If your down payments + Rehab costs = $900,000, the yield is a 10%. However at $1.3M your yield is 6.9%. If your $90k appreciated to $1.3M and you are collecting a passive income of $90,000/year... why you would want to take such a big risk investing in a market that you are not an expert in like Tampa, Orlando, Miami etc. I have also been tempted to invest in Florida, but came to the realization that I will always outperform in a real estate market I am intimately famililar with than to speculate in an out-of-state area I am not familiar with.
Originally posted by
@Mark Ferguson:
I have 15 rentals in Colorado that I have bought over the last five years. Most of the houses I purchased from $80k to $130k, made repairs and rented for $1,200 to $1,600 a month.
I looked at my last couple of purchases and my quality of property is decreasing. Prices have basically doubled in the last four years. Rents have increased but not by nearly as much as prices.
Now I am lucky to buy a house for $165,000 that needs $15k in work and rents for $1,500 a month. That is finding a smoking deal.
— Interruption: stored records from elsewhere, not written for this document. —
theorem test_meets_BringUpAdvances :
    (∃ (s : State) (p : Port), s.dev.col.grps = [] ∧ s.dev.phyState p.val = 2 ∧ s.dev.fld F.PWR_COST_COST 2 ≤ Tbl.getD s.dev.pwr.grant 2 0 ∧ s.dev.fld F.PWR_COST_COST 2 ≤ Tbl.getD s.dev.pwr.cap (1 + p.val / 16) 0) ∧
    (∃ (s : State) (p : Port), s.dev.col.grps = [] ∧ s.dev.inStage p.val 2 = true ∧ (s.dev.port p.val).stageAt + 16 ≤ s.dev.clk.edges) ∧
    (∃ (s : State) (p : Port) (xs : List LanePhase), s.dev.col.grps = [] ∧ s.dev.inStage p.val 3 = true ∧ xs.length = 4 ∧ ((xs.all fun x => match bestCtle x.trials with | some (_, _, f) => decide (s.dev.fld F.PHY_CFG_FOM_MIN p.val ≤ f) | none => false) = true) ∧ s.dev.carried p.val = 15 ∧ s.dev.fld F.PHY_CTRL_WIDTH p.val = 0) ∧
    (∃ (s : State) (p : Port) (ms : List Nat), s.dev.col.grps = [] ∧ s.dev.inStage p.val 4 = true ∧ (∀ l ∈ List.range 4, ms.getD l 1500 < 1000 ∨ 2000 < ms.getD l 1500)) ∧
    (∃ (s : State) (p : Port) (o : List Nat), s.dev.col.grps = [] ∧ s.dev.inStage p.val 5 = true ∧ (∀ l ∈ List.range 4, (s.dev.port p.val).fit.testBit l = true → o.getD l 4 = l)) ∧
    (∃ (s : State) (p : Port) (lk : List Bool) (sk : List Nat), s.dev.col.grps = [] ∧ s.dev.inStage p.val 6 = true ∧ (∀ l ∈ List.range 4, (s.dev.port p.val).fit.testBit l = true → lk.getD l false = true) ∧ skewOk (s.dev.port p.val).fit sk = true) ∧
    (∃ (s : State) (p : Port) (xs : List Nat), s.dev.col.grps = [] ∧ s.dev.inStage p.val 7 = true ∧ (∀ l ∈ List.range 4, s.dev.tuned p.val l = true) ∧ (∀ l ∈ List.range 4, s.dev.fld F.PHY_CFG_FOM_MIN p.val ≤ ((Tbl.get (s.dev.port p.val).tune l).bind (·.top)).getD 0) ∧ (∀ l ∈ List.range 4, xs.getD l 0 ≤ s.dev.fld F.PHY_CFG_PRBS_LIMIT p.val) ∧ (s.dev.port p.val).fit = 15 ∧ (s.dev.port p.val).farFit = 15 ∧ (s.dev.port p.val).farWidth = 0 ∧ s.dev.carried p.val = 15 ∧ s.dev.fld F.PHY_CTRL_WIDTH p.val = 0) ∧
    (∃ (s : State) (p : Port), s.dev.Rested ∧ s.dev.inStage p.val 8 = true) ∧
    (∃ (s : State) (p : Port), s.dev.Rested ∧ s.dev.phyState p.val = 6 ∧ s.dev.phyStage p.val = 2 ∧ (s.dev.port p.val).stageAt + 16 ≤ s.dev.clk.edges) :=
  ⟨⟨mk fun d => { d.setFld F.PHY_STATUS_STATE 3 2 with pwr := { d.pwr with grant := [(2, 4096)], cap := [(1, 4096)] } }, 3, by decide⟩,
    ⟨mk fun d => { (d.setFld F.PHY_STATUS_STATE 3 3).setFld F.PHY_STATUS_STAGE 3 2 with clk := { d.clk with edges := 16 } }, 3, by decide⟩,
    ⟨mk fun d => (d.setFld F.PHY_STATUS_STATE 3 3).setFld F.PHY_STATUS_STAGE 3 3, 3, List.replicate 4 { trials := [(0, 200)], code := 1#8 }, by decide⟩,
    ⟨mk fun d => { (d.setFld F.PHY_STATUS_STATE 3 3).setFld F.PHY_STATUS_STAGE 3 4 with phy := [(3, { PhyPort.reset with fit := 15 })] }, 3, [500, 2500, 999, 2001], by decide⟩,
    ⟨mk fun d => { (d.setFld F.PHY_STATUS_STATE 3 3).setFld F.PHY_STATUS_STAGE 3 5 with phy := [(3, { PhyPort.reset with fit := 15 })] }, 3, [0, 1, 2, 3], by decide⟩,
    ⟨mk fun d => { (d.setFld F.PHY_STATUS_STATE 3 3).setFld F.PHY_STATUS_STAGE 3 6 with phy := [(3, { PhyPort.reset with fit := 15 })] }, 3, [true, true, true, true], [0, 64, 3, 1], by decide⟩,
    ⟨mk fun d => { (d.setFld F.PHY_STATUS_STATE 3 3).setFld F.PHY_STATUS_STAGE 3 7 with phy := [(3, { PhyPort.reset with fit := 15, farFit := 15, tune := (List.range 4).map fun l => (l, { phase := 4, preset := 3, best := 3, top := some 200, act := 3, fom := 200, told := false, doneAt := 0 }) })], clk := { d.clk with edges := 987 } }, 3, [0, 1, 0, 2], by decide⟩,
    ⟨mk fun d => (d.setFld F.PHY_STATUS_STATE 3 3).setFld F.PHY_STATUS_STAGE 3 8, 3, by decide⟩,
    ⟨mk fun d => { (d.setFld F.PHY_STATUS_STATE 3 6).setFld F.PHY_STATUS_STAGE 3 2 with clk := { d.clk with edges := 16 } }, 3, by decide⟩⟩
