-- ==== Sys2Proof/Syntax.lean ====
section
/-! DEFINITION. The commands of the module: one constructor for each row of spec/opcode_table.json, with the row's operands.
Each docstring is the row's rule and its summary. -/

namespace Sys2Proof
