/-- The word whose fields all hold their reset values. -/
def RegName.reset (r : RegName) : Word := BitVec.ofNat 64 ((r.fields.map fun f => f.reset * 2 ^ f.lo).foldl (· + ·) 0)

/-- The mask of the fields with access code `a`. -/
def RegName.maskOf (r : RegName) (a : Acc) : Word :=
  BitVec.ofNat 64 ((r.fields.map fun f => if f.acc = a then (2 ^ (f.hi + 1 - f.lo) - 1) * 2 ^ f.lo else 0).foldl (· + ·) 0)

/-- Whether the family has a register of these indices: the module has one log, and each partition has one (R366). -/
def RegName.has (r : RegName) (i j : Nat) : Bool :=
  match r with
  | .guardLogBase => decide (i = 1 ∨ j = 0)
  | .guardLogCtl => decide (i = 1 ∨ j = 0)
  | .guardLogHead => decide (i = 1 ∨ j = 0)
  | .guardLogStatus => decide (i = 1 ∨ j = 0)
  | _ => true

/-- Indices of the family's register at an offset, if it lies there. -/
def RegName.at? (r : RegName) (off : Nat) : Option (Nat × Nat) :=
  let m := r.fam
  if off < m.base then none else
  let d := off - m.base
  let i := if m.s1 = 0 then 0 else d / m.s1
  let e := if m.s1 = 0 then d else d % m.s1
  let j := if m.s2 = 0 then 0 else e / m.s2
  let z := if m.s2 = 0 then e else e % m.s2
  if z = 0 ∧ i < m.n1 ∧ j < m.n2 ∧ r.has i j then some (i, j) else none

/-- The register at a BAR0 offset (R8: none at a reserved offset). -/
def lookupIn : List RegName → Nat → Option (RegName × Nat × Nat)
  | [], _ => none
  | r :: rs, off =>
    match r.at? off with
    | some (i, j) => some (r, i, j)
    | none => lookupIn rs off

/-- The register at a BAR0 offset. -/
def regAt (off : Nat) : Option (RegName × Nat × Nat) := lookupIn RegName.all off

end Sys2Proof.Machine
end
So I have decided to buy out of state. Florida has really caught my eye. The next question becomes do I keep my rentals here or sell them and exchange into new properties elsewhere?
I figure I have 1.3 million in equity after selling costs in my rentals and they bring in about $7,500 in cash flow a month. Great cash flow for what I bought them for, but not ideal for how much equity there is now.
So is it worthwhile to sell some of my properties or all of them here and buy new rentals using 1031 exchanges elsewhere with better cash flow? If I can find good financing I should be able to buy 3 new properties for every property I sell. That would get me to my goal to buy 100 much quicker!